Stored data entries ->
◇ ◇ ◇ ◇ ◇ ◇ ◇

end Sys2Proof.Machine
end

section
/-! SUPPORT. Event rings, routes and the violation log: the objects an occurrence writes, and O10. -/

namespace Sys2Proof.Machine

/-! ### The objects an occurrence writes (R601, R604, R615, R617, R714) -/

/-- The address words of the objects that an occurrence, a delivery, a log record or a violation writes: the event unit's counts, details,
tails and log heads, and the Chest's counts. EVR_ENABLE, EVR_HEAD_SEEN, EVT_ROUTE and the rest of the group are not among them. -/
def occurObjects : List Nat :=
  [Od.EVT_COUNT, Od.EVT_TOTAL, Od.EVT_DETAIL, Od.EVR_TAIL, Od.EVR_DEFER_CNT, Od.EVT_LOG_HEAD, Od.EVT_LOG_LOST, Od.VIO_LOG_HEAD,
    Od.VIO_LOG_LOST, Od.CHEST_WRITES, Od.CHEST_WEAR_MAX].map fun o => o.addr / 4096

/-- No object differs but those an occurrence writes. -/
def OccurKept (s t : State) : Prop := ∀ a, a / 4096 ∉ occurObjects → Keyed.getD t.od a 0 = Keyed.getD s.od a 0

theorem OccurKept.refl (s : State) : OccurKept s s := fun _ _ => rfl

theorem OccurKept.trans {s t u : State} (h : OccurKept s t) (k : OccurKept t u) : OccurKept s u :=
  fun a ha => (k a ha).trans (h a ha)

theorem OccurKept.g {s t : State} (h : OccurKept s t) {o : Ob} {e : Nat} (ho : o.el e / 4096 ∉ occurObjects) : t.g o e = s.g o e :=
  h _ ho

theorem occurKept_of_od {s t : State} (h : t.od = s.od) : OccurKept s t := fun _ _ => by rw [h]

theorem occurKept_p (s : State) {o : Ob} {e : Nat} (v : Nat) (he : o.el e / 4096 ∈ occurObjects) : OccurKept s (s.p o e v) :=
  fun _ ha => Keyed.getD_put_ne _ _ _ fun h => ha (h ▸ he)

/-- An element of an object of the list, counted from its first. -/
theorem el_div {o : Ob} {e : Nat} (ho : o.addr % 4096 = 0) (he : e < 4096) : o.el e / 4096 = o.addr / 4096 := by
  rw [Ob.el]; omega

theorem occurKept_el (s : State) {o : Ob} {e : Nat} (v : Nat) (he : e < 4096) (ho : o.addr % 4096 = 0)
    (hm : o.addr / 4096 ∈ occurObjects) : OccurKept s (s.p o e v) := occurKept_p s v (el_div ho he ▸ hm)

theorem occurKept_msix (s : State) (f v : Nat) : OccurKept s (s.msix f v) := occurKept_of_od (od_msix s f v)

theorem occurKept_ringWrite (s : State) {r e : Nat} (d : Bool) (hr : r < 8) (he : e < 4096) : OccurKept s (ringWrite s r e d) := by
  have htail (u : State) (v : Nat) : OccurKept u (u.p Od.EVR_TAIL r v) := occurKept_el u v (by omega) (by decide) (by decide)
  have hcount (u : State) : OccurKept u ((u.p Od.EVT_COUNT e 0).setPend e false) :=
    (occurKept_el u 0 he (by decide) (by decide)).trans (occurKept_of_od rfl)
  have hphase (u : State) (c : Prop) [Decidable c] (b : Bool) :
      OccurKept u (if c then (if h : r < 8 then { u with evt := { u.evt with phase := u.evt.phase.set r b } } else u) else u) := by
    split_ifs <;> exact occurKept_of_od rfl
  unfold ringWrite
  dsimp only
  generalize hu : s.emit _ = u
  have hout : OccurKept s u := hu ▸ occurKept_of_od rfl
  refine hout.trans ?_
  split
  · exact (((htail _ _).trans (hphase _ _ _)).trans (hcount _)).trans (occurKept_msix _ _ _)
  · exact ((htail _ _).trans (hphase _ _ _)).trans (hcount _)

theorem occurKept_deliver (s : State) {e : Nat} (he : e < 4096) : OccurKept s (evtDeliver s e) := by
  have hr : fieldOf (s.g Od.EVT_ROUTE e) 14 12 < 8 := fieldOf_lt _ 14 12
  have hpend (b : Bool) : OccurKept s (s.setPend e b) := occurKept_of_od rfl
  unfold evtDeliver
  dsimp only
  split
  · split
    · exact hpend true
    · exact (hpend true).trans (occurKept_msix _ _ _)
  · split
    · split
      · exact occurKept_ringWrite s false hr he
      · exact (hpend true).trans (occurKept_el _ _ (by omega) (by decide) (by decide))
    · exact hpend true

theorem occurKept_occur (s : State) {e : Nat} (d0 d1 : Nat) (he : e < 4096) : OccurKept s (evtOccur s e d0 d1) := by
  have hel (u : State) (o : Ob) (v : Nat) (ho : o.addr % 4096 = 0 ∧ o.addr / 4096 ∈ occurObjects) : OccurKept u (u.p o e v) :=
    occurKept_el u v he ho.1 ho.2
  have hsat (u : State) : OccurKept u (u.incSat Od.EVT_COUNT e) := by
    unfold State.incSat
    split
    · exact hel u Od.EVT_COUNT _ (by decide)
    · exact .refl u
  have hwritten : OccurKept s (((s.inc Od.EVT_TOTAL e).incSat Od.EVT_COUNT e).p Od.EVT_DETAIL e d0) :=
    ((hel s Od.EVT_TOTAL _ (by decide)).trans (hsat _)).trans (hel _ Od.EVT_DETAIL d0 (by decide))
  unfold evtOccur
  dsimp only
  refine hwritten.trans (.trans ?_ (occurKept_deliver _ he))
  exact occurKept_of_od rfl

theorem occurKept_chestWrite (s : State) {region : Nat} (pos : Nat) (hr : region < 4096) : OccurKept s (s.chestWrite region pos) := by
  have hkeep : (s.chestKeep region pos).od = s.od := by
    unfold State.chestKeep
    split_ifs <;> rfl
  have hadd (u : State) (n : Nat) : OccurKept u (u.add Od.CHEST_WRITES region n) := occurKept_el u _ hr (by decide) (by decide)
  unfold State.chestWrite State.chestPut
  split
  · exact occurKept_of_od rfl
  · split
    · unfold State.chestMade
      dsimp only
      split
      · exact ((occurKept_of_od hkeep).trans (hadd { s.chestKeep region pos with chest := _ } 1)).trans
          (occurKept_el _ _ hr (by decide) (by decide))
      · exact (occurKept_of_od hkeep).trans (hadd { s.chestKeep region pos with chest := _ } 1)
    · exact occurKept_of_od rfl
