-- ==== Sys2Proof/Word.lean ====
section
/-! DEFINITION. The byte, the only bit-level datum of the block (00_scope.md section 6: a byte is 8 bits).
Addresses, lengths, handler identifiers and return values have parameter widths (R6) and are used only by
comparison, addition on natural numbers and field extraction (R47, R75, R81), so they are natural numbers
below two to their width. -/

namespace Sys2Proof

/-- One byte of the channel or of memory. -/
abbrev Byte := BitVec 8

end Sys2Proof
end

◇ ◇ ◇ ◇ ◇ ◇ ◇

ASSIGNMENT -> All the entries above must be repeated exactly as they were given.

TASK RESPONSE ->
end Sys2Proof.Machine
end

section
/-! SUPPORT. Event rings, routes and the violation log: the objects an occurrence writes, and O10. -/

namespace Sys2Proof.Machine

/-! ### The objects an occurrence writes (R601, R604, R615, R617, R714) -/

/-- The address words of the objects that an occurrence, a delivery, a log record or a violation writes: the event unit's counts, details,
tails and log heads, and the Chest's counts. EVR_ENABLE, EVR_HEAD_SEEN, EVT_ROUTE and the rest of the group are not among them. -/
def occurObjects : List Nat :=
  [Od.EVT_COUNT, Od.EVT_TOTAL, Od.EVT_DETAIL, Od.EVR_TAIL, Od.EVR_DEFER_CNT, Od.EVT_LOG_HEAD, Od.EVT_LOG_LOST, Od.VIO_LOG_HEAD,
    Od.VIO_LOG_LOST, Od.CHEST_WRITES, Od.CHEST_WEAR_MAX].map fun o => o.addr / 4096

/-- No object differs but those an occurrence writes. -/
def OccurKept (s t : State) : Prop := ∀ a, a / 4096 ∉ occurObjects → Keyed.getD t.od a 0 = Keyed.getD s.od a 0

theorem OccurKept.refl (s : State) : OccurKept s s := fun _ _ => rfl

theorem OccurKept.trans {s t u : State} (h : OccurKept s t) (k : OccurKept t u) : OccurKept s u :=
  fun a ha => (k a ha).trans (h a ha)

theorem OccurKept.g {s t : State} (h : OccurKept s t) {o : Ob} {e : Nat} (ho : o.el e / 4096 ∉ occurObjects) : t.g o e = s.g o e :=
  h _ ho

theorem occurKept_of_od {s t : State} (h : t.od = s.od) : OccurKept s t := fun _ _ => by rw [h]

theorem occurKept_p (s : State) {o : Ob} {e : Nat} (v : Nat) (he : o.el e / 4096 ∈ occurObjects) : OccurKept s (s.p o e v) :=
  fun _ ha => Keyed.getD_put_ne _ _ _ fun h => ha (h ▸ he)

/-- An element of an object of the list, counted from its first. -/
theorem el_div {o : Ob} {e : Nat} (ho : o.addr % 4096 = 0) (he : e < 4096) : o.el e / 4096 = o.addr / 4096 := by
  rw [Ob.el]; omega

theorem occurKept_el (s : State) {o : Ob} {e : Nat} (v : Nat) (he : e < 4096) (ho : o.addr % 4096 = 0)
    (hm : o.addr / 4096 ∈ occurObjects) : OccurKept s (s.p o e v) := occurKept_p s v (el_div ho he ▸ hm)

theorem occurKept_msix (s : State) (f v : Nat) : OccurKept s (s.msix f v) := occurKept_of_od (od_msix s f v)

theorem occurKept_ringWrite (s : State) {r e : Nat} (d : Bool) (hr : r < 8) (he : e < 4096) : OccurKept s (ringWrite s r e d) := by
  have htail (u : State) (v : Nat) : OccurKept u (u.p Od.EVR_TAIL r v) := occurKept_el u v (by omega) (by decide) (by decide)
  have hcount (u : State) : OccurKept u ((u.p Od.EVT_COUNT e 0).setPend e false) :=
    (occurKept_el u 0 he (by decide) (by decide)).trans (occurKept_of_od rfl)
  have hphase (u : State) (c : Prop) [Decidable c] (b : Bool) :
      OccurKept u (if c then (if h : r < 8 then { u with evt := { u.evt with phase := u.evt.phase.set r b } } else u) else u) := by
    split_ifs <;> exact occurKept_of_od rfl
  unfold ringWrite
  dsimp only
  generalize hu : s.emit _ = u
  have hout : OccurKept s u := hu ▸ occurKept_of_od rfl
  refine hout.trans ?_
  split
  · exact (((htail _ _).trans (hphase _ _ _)).trans (hcount _)).trans (occurKept_msix _ _ _)
  · exact ((htail _ _).trans (hphase _ _ _)).trans (hcount _)

theorem occurKept_deliver (s : State) {e : Nat} (he : e < 4096) : OccurKept s (evtDeliver s e) := by
  have hr : fieldOf (s.g Od.EVT_ROUTE e) 14 12 < 8 := fieldOf_lt _ 14 12
  have hpend (b : Bool) : OccurKept s (s.setPend e b) := occurKept_of_od rfl
  unfold evtDeliver
  dsimp only
  split
  · split
    · exact hpend true
    · exact (hpend true).trans (occurKept_msix _ _ _)
  · split
    · split
      · exact occurKept_ringWrite s false hr he
      · exact (hpend true).trans (occurKept_el _ _ (by omega) (by decide) (by decide))
    · exact hpend true

theorem occurKept_occur (s : State) {e : Nat} (d0 d1 : Nat) (he : e < 4096) : OccurKept s (evtOccur s e d0 d1) := by
  have hel (u : State) (o : Ob) (v : Nat) (ho : o.addr % 4096 = 0 ∧ o.addr / 4096 ∈ occurObjects) : OccurKept u (u.p o e v) :=
    occurKept_el u v he ho.1 ho.2
  have hsat (u : State) : OccurKept u (u.incSat Od.EVT_COUNT e) := by
    unfold State.incSat
    split
    · exact hel u Od.EVT_COUNT _ (by decide)
    · exact .refl u
  have hwritten : OccurKept s (((s.inc Od.EVT_TOTAL e).incSat Od.EVT_COUNT e).p Od.EVT_DETAIL e d0) :=
    ((hel s Od.EVT_TOTAL _ (by decide)).trans (hsat _)).trans (hel _ Od.EVT_DETAIL d0 (by decide))
  unfold evtOccur
  dsimp only
  refine hwritten.trans (.trans ?_ (occurKept_deliver _ he))
  exact occurKept_of_od rfl

theorem occurKept_chestWrite (s : State) {region : Nat} (pos : Nat) (hr : region < 4096) : OccurKept s (s.chestWrite region pos) := by
  have hkeep : (s.chestKeep region pos).od = s.od := by
    unfold State.chestKeep
    split_ifs <;> rfl
  have hadd (u : State) (n : Nat) : OccurKept u (u.add Od.CHEST_WRITES region n) := occurKept_el u _ hr (by decide) (by decide)
  unfold State.chestWrite State.chestPut
  split
  · exact occurKept_of_od rfl
  · split
    · unfold State.chestMade
      dsimp only
      split
      · exact ((occurKept_of_od hkeep).trans (hadd { s.chestKeep region pos with chest := _ } 1)).trans
          (occurKept_el _ _ hr (by decide) (by decide))
      · exact (occurKept_of_od hkeep).trans (hadd { s.chestKeep region pos with chest := _ } 1)
    · exact occurKept_of_od rfl
-- ==== Sys2Proof/Word.lean ====
section
/-! DEFINITION. The byte, the only bit-level datum of the block (00_scope.md section 6: a byte is 8 bits).
Addresses, lengths, handler identifiers and return values have parameter widths (R6) and are used only by
comparison, addition on natural numbers and field extraction (R47, R75, R81), so they are natural numbers
below two to their width. -/

namespace Sys2Proof

/-- One byte of the channel or of memory. -/
abbrev Byte := BitVec 8

end Sys2Proof
end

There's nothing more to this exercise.